- WORK ORDER: Would you please copy the part of the material below that opens with the line containing "(F.SLK_G_SEQ_CMD_TRIGGER g).of val ≤ 1 →" and closes with the line containing "t.rd (F.SLK_G_SEQ_STATUS_RUNNING g) = 1 ∧"? Copy it exactly, and only it.

- DATASET RECORDS:
--------------------------------------------------

-- ==== Sys2Proof/Machine/Sensor.lean ====
section
/-! DEFINITION. The sensor link (R187 to R217): lane bring-up, received packets, the command sequencer, the mirror, the spare lane,
loopbacks and test runs, and the clock monitor. -/

namespace Sys2Proof.Machine

/-- R187: W of a group. -/
def State.grpWidth (s : State) (g : Nat) : Nat := 2 ^ s.rd (F.SLK_G_CFG_WIDTH g)

/-- R187: the lanes a group uses: its active positions and its spare. -/
def State.grpLanes (s : State) (g : Nat) : List Nat := (List.range (s.grpWidth g)).map (fun p => 9 * g + p) ++ [9 * g + 8]

/-- R212: the lanes a link depends on: those of the group but for a position that the spare carries. (DEDUCED, log entry 112) -/
def State.grpCarry (s : State) (g : Nat) : List Nat := (s.grpLanes g).filter (fun l => (s.grp g).spareFor != some (l % 9))

/-- R187, R211, R213: the positions a group transmits on: TX_WIDTH lanes, W in a loopback, W and the spare while mirroring; the
others are powered down. -/
def State.txPositions (s : State) (g : Nat) : List Nat :=
  if !s.on (F.SLK_G_CFG_EN g) then []
  else if s.on (F.SLK_G_STATUS_MIRRORING g) then List.range (s.grpWidth g) ++ [8]
  else if s.rd (F.SLK_G_CFG_LOOP g) ≠ 0 then List.range (s.grpWidth g)
  else List.range (2 ^ s.rd (F.SLK_G_CFG_TX_WIDTH g))

/-- R187: is a position of a group powered: does it receive or transmit, or is it the spare? -/
def State.lanePowered (s : State) (g p : Nat) : Bool :=
  s.on (F.SLK_G_CFG_EN g) && ((s.grpLanes g).contains (9 * g + p) || (s.txPositions g).contains p)

/-- R191: byte i of a packet travels on position i mod the number of transmitting positions; the spare repeats the position it
carries. -/
def packetLanes (ps : List Nat) (spareFor : Option Nat) (b : List Byte) : List (Nat × List Byte) :=
  let w := max 1 (ps.filter (fun p => p != 8)).length
  let of_ (p : Nat) : List Byte := ((b.mapIdx (fun i x => (i, x))).filter (fun e => e.1 % w == p)).map (fun e => e.2)
  ps.map (fun p => (p, if p = 8 then ((spareFor.map of_).getD []) else of_ p))

/-- GSTATE of a group. -/
def State.gstate (s : State) (g : Nat) : Nat := s.rd (F.SLK_G_STATUS_GSTATE g)

/-- R217: the last status reported by a group. -/
def State.grpStatus (s : State) (g code : Nat) : State := s.wr (F.SLK_G_STATUS_STATUS g) code

/-- R217: the last status of a group's sequencer. -/
def State.seqStatus (s : State) (g code : Nat) : State := s.wr (F.SLK_G_SEQ_STATUS_STATUS g) code

/-- R215: an event flag of a group and its enable at the same position. -/
def State.grpFlag (s : State) (g bit : Nat) : State :=
  s.irq 0x10 ⟨(F.SLK_G_STATUS_STATUS g).off, bit, 1⟩ ⟨(F.SLK_G_IRQ_EN_EN g).off, bit, 1⟩

/-- R215: GSTATE changes; entering or leaving LINK_UP sets LINK_IRQ. -/
def State.setGstate (s : State) (g st : Nat) : State :=
  let old := s.gstate g
  let s := s.wr (F.SLK_G_STATUS_GSTATE g) st
  if old ≠ st ∧ (old = 3 ∨ st = 3) then s.grpFlag g 3 else s

/-! ### Sending (R195, R196, R207) -/

/-- R195, R196: a packet of the module with its header and payload CRCs. -/
def slkPacket (typ tag pseq : Nat) (payload : List Byte) : List Byte :=
  let h := leBytes 1 typ ++ leBytes 1 0 ++ leBytes 2 tag ++ leBytes 2 payload.length ++ leBytes 2 0 ++ leBytes 2 0 ++ leBytes 1 0 ++
    leBytes 1 pseq ++ leBytes 2 0
  h ++ leBytes 2 (crc 2 0 h) ++ payload ++ (if payload.isEmpty then [] else leBytes 4 (crc 0 0 payload))

/-- R195, R207: a group sends a packet. -/
def State.slkSend (s : State) (g typ tag : Nat) (payload : List Byte) : State :=
  let v := s.grp g
  let b := slkPacket typ tag v.txSeq payload
  s.setGrp g { v with lastTx := b, laneTx := packetLanes (s.txPositions g) v.spareFor b, txSeq := (v.txSeq + 1) % 256 }

/-- R197: a notice of four bytes. -/
def State.slkNotice (s : State) (g typ b : Nat) : State := s.slkSend g typ 0 (leBytes 4 b)

/-! ### The frame in progress (R201, R202) -/

/-- Change the newest frame of an intake. -/
def State.onFrame (s : State) (n : Node) (f : IFrame → IFrame) : State :=
  let i := s.intake n.id
  match i.frames.getLast? with
  | none => s
  | some x => s.setIntake n.id { i with frames := i.frames.dropLast ++ [f x] }
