/-- R199 to R202, R205, R207, R213: packets without an error take effect on a group that is LINK_UP: FS starts a frame, FE and LINE are
noted for it, EMB adds its record, a response ends its command's wait, a TEST packet is counted, or in a near loopback the module's own that
returns, and the tiles of a ready row are emitted while there is room. -/
def Obligations.SensorPacketsComplete : Prop :=
  (∀ (g : Fin 4) (p : SlkPacket) (n : Node) (s : State), s.gstate g = 3 → s.intakeOf g = some n → pktFld p 1 1 % 16 = n.par 0 1 →
    (goodPacket 1 p → (s.intake n.id).fcnt ≠ some (pktFld p 6 2) →
      s.image.tbs.any (fun t => t.kind == 1 && t.source == n.stream) = false →
      ∀ cancel, Completes (.fs g p cancel) s fun t =>
        (t.intake n.id).fcnt = some (pktFld p 6 2) ∧
        ∃ f, (t.intake n.id).frames.getLast? = some f ∧ f.fcnt = pktFld p 6 2 ∧ f.complete = false) ∧
    (∀ f, (s.grp g).seenFs = true → (s.intake n.id).fcnt = some (pktFld p 6 2) → (s.intake n.id).frames.getLast? = some f →
      f.complete = false →
      (goodPacket 2 p →
        Completes (.fe g p) s fun t =>
          ∃ e, (t.intake n.id).frames.getLast? = some e ∧ e.num = f.num ∧ g.val ∈ e.fe) ∧
      (goodPacket 3 p → pktFld p 10 1 = (s.framePix n f).packing → s.lineOk g n p = true →
        Completes (.line g p) s fun t =>
          ∃ e, (t.intake n.id).frames.getLast? = some e ∧ e.num = f.num ∧
            KMap.get (fun _ => none) e.lastLine g = some (pktFld p 2 2)) ∧
      (goodPacket 4 p → n.takesMeta = true → f.metaBytes.length + 4 + p.payload.length ≤ (s.framePix n f).maxPayload →
        Completes (.emb g p) s fun t =>
          (t.intake n.id).frames.getLast? =
            some { f with metaBytes := f.metaBytes ++ leBytes 2 (pktFld p 2 2) ++ leBytes 2 (pktFld p 4 2) ++ p.payload }))) ∧
  (∀ (g : Fin 4) (p : SlkPacket) (s : State), s.Inv → s.gstate g = 3 ∨ s.gstate g = 5 →
    (goodPacket 0x12 p → (s.grp g).phase = .sent → (s.grp g).tagOut = some (pktFld p 2 2) → (s.grp g).stopping = false →
      leAt p.payload 0 4 = 0 →
      Completes (.cmdRsp g p) s fun t =>
        (t.grp g).phase = .acted ∧ (t.grp g).rspOk = true ∧ (t.grp g).tagOut = none ∧ t.rd (F.SLK_G_SEQ_STATUS_WAITING g) = 0 ∧
        (seqField (s.grp g).table (s.rd (F.SLK_G_SEQ_STATUS_STATE g)) 0 1 = 2 → t.rd (F.SLK_G_SEQ_ACC_ACC g) = leAt p.payload 4 4)) ∧
    (goodPacket 0x20 p → pktTestOk p = true → s.rd (F.SLK_G_CFG_LOOP g) = 0 ∨ s.rd (F.SLK_G_CFG_LOOP g) = 3 →
      Completes (.test g p) s fun t =>
        t.rd (F.SLK_G_TEST_OK_COUNT g) = min (s.rd (F.SLK_G_TEST_OK_COUNT g) + 1) (2 ^ 32 - 1)) ∧
    (s.rd (F.SLK_G_CFG_LOOP g) = 1 ∨ s.rd (F.SLK_G_CFG_LOOP g) = 2 → p.errors = [] → 0 < (s.grp g).echo.left →
      (s.grp g).echo.next < 256 → 4 ≤ (s.grp g).echo.bytes → (s.grp g).echo.bytes ≤ 16384 →
      Completes (.test g p) s fun t =>
        t.rd (F.SLK_G_TEST_OK_COUNT g) = min (s.rd (F.SLK_G_TEST_OK_COUNT g) + 1) (2 ^ 32 - 1) ∧
        (t.grp g).echo = { (s.grp g).echo with next := ((s.grp g).echo.next + 1) % 256, left := (s.grp g).echo.left - 1 })) ∧
  (∀ (node : BitVec 16) (n : Node) (f : IFrame) (s : State),
    s.image.nodes.find? (fun n => n.kind == 1 && n.id == node.toNat) = some n →
    let m := s.metaDrain n
    (m.intake n.id).frames = [f] → m.rowIsReady n = true → m.tileHasRoom n = true →
    Completes (.tileRowEmit node) s fun t =>
      ∃ e, (t.intake n.id).frames = [e] ∧ e.num = f.num ∧
        (f.nextRow < e.nextRow ∨ f.nextRow = e.nextRow ∧ f.nextCol < e.nextCol))

/-- R207 to R211: START runs the table of a sequencer, STOP ends a run that awaits no response, an entry sets the accumulator, waits its
WAIT before it takes its condition, or sends its command, a response that does not come is reported, and mirroring starts and ends with its notice. -/
def Obligations.SequencerComplete : Prop :=
  (∀ (src : Agent) (g : Fin 4) (val : Word) (x : Table) (s : State), s.Inv → KMap.wf (fun _ => {}) s.slk = true →
    s.Passes src (F.SLK_G_SEQ_CMD_START g) → s.rd (F.SLK_G_SEQ_STATUS_RUNNING g) = 0 → (F.SLK_G_SEQ_CMD_STOP g).of val = 0 →
    findTable s.image.tables ((F.SLK_G_SEQ_CMD_TABLE_ID g).of val) = some x → x.kind = 5 → x.p1 % 256 = 0x10 →
    (F.SLK_G_SEQ_CMD_TRIGGER g).of val ≤ 1 →
    Completes (.seqStart src g val) s fun t =>
      t.rd (F.SLK_G_SEQ_STATUS_RUNNING g) = 1 ∧ t.rd (F.SLK_G_SEQ_ACC_ACC g) = 0 ∧
      t.rd (F.SLK_G_SEQ_STATUS_STATE g) = x.p0 / 65536 % 1024 ∧ (t.grp g).table = s.tableBody x ∧
      (t.grp g).phase = if (F.SLK_G_SEQ_CMD_TRIGGER g).of val = 1 then .trigger else .ready) ∧
  (∀ (src : Agent) (g : Fin 4) (val : Word) (s : State), s.Inv → s.Passes src (F.SLK_G_SEQ_CMD_STOP g) →
    s.rd (F.SLK_G_SEQ_STATUS_RUNNING g) = 1 → (F.SLK_G_SEQ_CMD_START g).of val = 0 →
    Completes (.seqStop src g val) s fun t =>
      ((s.grp g).phase = .sent ∨ (s.grp g).phase = .unsent →
        (t.grp g).stopping = true ∧ t.rd (F.SLK_G_SEQ_STATUS_RUNNING g) = 1) ∧
      ((s.grp g).phase ≠ .sent → (s.grp g).phase ≠ .unsent →
        t.rd (F.SLK_G_SEQ_STATUS_RUNNING g) = 0 ∧ t.rd ⟨(F.SLK_G_STATUS_STATUS g).off, 7, 1⟩ = 1)) ∧
  (∀ (g : Fin 4) (s : State), s.Inv → s.rd (F.SLK_G_SEQ_STATUS_RUNNING g) = 1 → (s.grp g).phase = .ready →
    let v := s.grp g
    let e (o len : Nat) : Nat := seqField v.table (s.rd (F.SLK_G_SEQ_STATUS_STATE g)) o len
    (e 0 1 = 4 → e 6 2 ≠ 0 →
      Completes (.seqEntry g) s fun t =>
        t.rd (F.SLK_G_SEQ_ACC_ACC g) = e 8 4 ∧ (t.grp g).phase = .acted ∧
        t.rd (F.SLK_G_SEQ_STATUS_STATE g) = s.rd (F.SLK_G_SEQ_STATUS_STATE g)) ∧
    (e 0 1 = 4 → e 6 2 = 0 → e 1 1 = 0 → e 2 2 ≠ 0xFFFF →
      Completes (.seqEntry g) s fun t =>
        t.rd (F.SLK_G_SEQ_ACC_ACC g) = e 8 4 ∧ t.rd (F.SLK_G_SEQ_STATUS_STATE g) = e 2 2 % 1024 ∧
        t.rd (F.SLK_G_SEQ_STATUS_RUNNING g) = 1) ∧
    (1 ≤ e 0 1 → e 0 1 ≤ 2 → s.seqMaySend g = true →
      Completes (.seqEntry g) s fun t =>
        (t.grp g).phase = .sent ∧ (t.grp g).tagOut = some v.tag ∧ (t.grp g).tag = (v.tag + 1) % 65536 ∧
        (t.grp g).lastTx = slkPacket (if e 0 1 = 1 then 0x10 else 0x11) v.tag v.txSeq
          (if e 0 1 = 1 then leBytes 4 (e 8 4) ++ leBytes 4 (e 12 4) else leBytes 4 (e 8 4)))) ∧
  (∀ (g : Fin 4) (s : State), s.Inv → (s.grp g).phase = .sent → (s.grp g).stopping = false →
    Completes (.seqRspTimeout g) s fun t =>
      t.rd (F.SLK_G_SEQ_STATUS_STATUS g) = 0x100C ∧ (t.grp g).phase = .acted ∧ (t.grp g).rspOk = false ∧ (t.grp g).tagOut = none) ∧
  (∀ (g : Fin 4) (s : State), s.Inv → s.gstate g = 3 →
    (s.rd (F.SLK_G_CFG_TX_MODE g) = 1 → s.rd (F.SLK_G_STATUS_MIRRORING g) = 0 →
      Completes (.mirror g) s fun t =>
        t.rd (F.SLK_G_STATUS_MIRRORING g) = 1 ∧ (t.grp g).lastTx = slkPacket 0x13 0 (s.grp g).txSeq (leBytes 4 1)) ∧
    (s.rd (F.SLK_G_CFG_TX_MODE g) = 0 → s.rd (F.SLK_G_STATUS_MIRRORING g) = 1 →
      Completes (.mirror g) s fun t => t.rd (F.SLK_G_STATUS_MIRRORING g) = 0))
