theorem State.loadWindowEnd_keeps {m : Nat} {s0 : State} (s : State) (h : s0.Keeps m s) (w : Within 0x2208 m := by exact Within.of (by assumption) (by decide)) :
    s0.Keeps m (State.loadWindowEnd s) := by
  unfold State.loadWindowEnd
  extract_lets a0 a1 a2
  clear_value a0
  have k3 : s0.Keeps m a1 := by
    unfold a1
    with_reducible apply State.each_keeps
    · intro x4 x5 x6
      extract_lets a7 a8 a9 a10
      clear_value a7
      clear_value a8
      have k11 : s0.Keeps m a9 := by
        unfold a9
        with_reducible apply State.wr_keeps (w := w.of (by decide))
        with_reducible assumption
      clear_value a9
      have k12 : s0.Keeps m a10 := by
        unfold a10
        with_reducible apply State.wr_keeps (w := w.of (by decide))
        with_reducible assumption
      clear_value a10
      with_reducible apply State.setEngine_keeps (w := w.of (by decide))
      with_reducible assumption
    · with_reducible assumption
  clear_value a1
  clear_value a2
  split
  · with_reducible assumption
  · with_reducible apply State.setSch_keeps (w := w.of (by decide))
    with_reducible assumption

theorem execTaskCreate_keeps {m : Nat} {s0 : State} (node : BitVec 16) (s : State) (h : s0.Keeps m s) {t : State} (e : execTaskCreate node s = .next t) (w : Within 0x4000308 m := by exact Within.of (by assumption) (by decide)) :
    s0.Keeps m t := by
  unfold execTaskCreate at e
  injection e with e
  subst e
  with_reducible apply State.taskCreate_keeps (w := w.of (by decide))
  with_reducible assumption

theorem execTaskDispatch_keeps {m : Nat} {s0 : State} (list : Fin 17) (s : State) (h : s0.Keeps m s) {t : State} (e : execTaskDispatch list s = .next t) (w : Within 0x2a9a m := by exact Within.of (by assumption) (by decide)) :
    s0.Keeps m t := by
  unfold execTaskDispatch at e
  injection e with e
  subst e
  split
  · with_reducible apply State.dispatchMover_keeps (w := w.of (by decide))
    with_reducible assumption
  · with_reducible apply State.dispatchCluster_keeps (w := w.of (by decide))
    with_reducible assumption

theorem execPreemptRequest_keeps {m : Nat} {s0 : State} (slot : Fin 8192) (s : State) (h : s0.Keeps m s) {t : State} (e : execPreemptRequest slot s = .next t) (w : Within 0x2608 m := by exact Within.of (by assumption) (by decide)) :
    s0.Keeps m t := by
  unfold execPreemptRequest at e
  injection e with e
  subst e
  with_reducible apply State.preemptRequest_keeps (w := w.of (by decide))
  with_reducible assumption

theorem execPreemptGraceExpiry_keeps {m : Nat} {s0 : State} (cluster : Fin 16) (s : State) (h : s0.Keeps m s) {t : State} (e : execPreemptGraceExpiry cluster s = .next t) (w : Within 0x279a m := by exact Within.of (by assumption) (by decide)) :
    s0.Keeps m t := by
  unfold execPreemptGraceExpiry at e
  injection e with e
  subst e
  with_reducible apply State.graceExpiry_keeps (w := w.of (by decide))
  with_reducible assumption

theorem execTaskResume_keeps {m : Nat} {s0 : State} (unit : Fin 144) (s : State) (h : s0.Keeps m s) {t : State} (e : execTaskResume unit s = .next t) (w : Within 0x2e08 m := by exact Within.of (by assumption) (by decide)) :
    s0.Keeps m t := by
  unfold execTaskResume at e
  injection e with e
  subst e
  split
  · with_reducible apply State.resumeEngine_keeps (w := w.of (by decide))
    with_reducible assumption
  · with_reducible apply State.resumeMover_keeps (w := w.of (by decide))
    with_reducible assumption

theorem execSchCancel_keeps {m : Nat} {s0 : State} (src : Agent) (val : Word) (completed : List (Fin 8192 × BitVec 16)) (s : State) (h : s0.Keeps m s) {t : State} (e : execSchCancel src val completed s = .next t) (w : Within 0x400ff18 m := by exact Within.of (by assumption) (by decide)) :
    s0.Keeps m t := by
  unfold execSchCancel at e
  injection e with e
  subst e
  with_reducible apply State.writeReg_keeps (w := w.of (by decide))
  · with_reducible assumption
  · intro x0 x1
    with_reducible apply State.schCancel_keeps (w := w.of (by decide))
    with_reducible assumption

--------------------------------------------------

- RESPONSE:
    (F.SLK_G_SEQ_CMD_TRIGGER g).of val ≤ 1 →
    Completes (.seqStart src g val) s fun t =>
      t.rd (F.SLK_G_SEQ_STATUS_RUNNING g) = 1 ∧ t.rd (F.SLK_G_SEQ_ACC_ACC g) = 0 ∧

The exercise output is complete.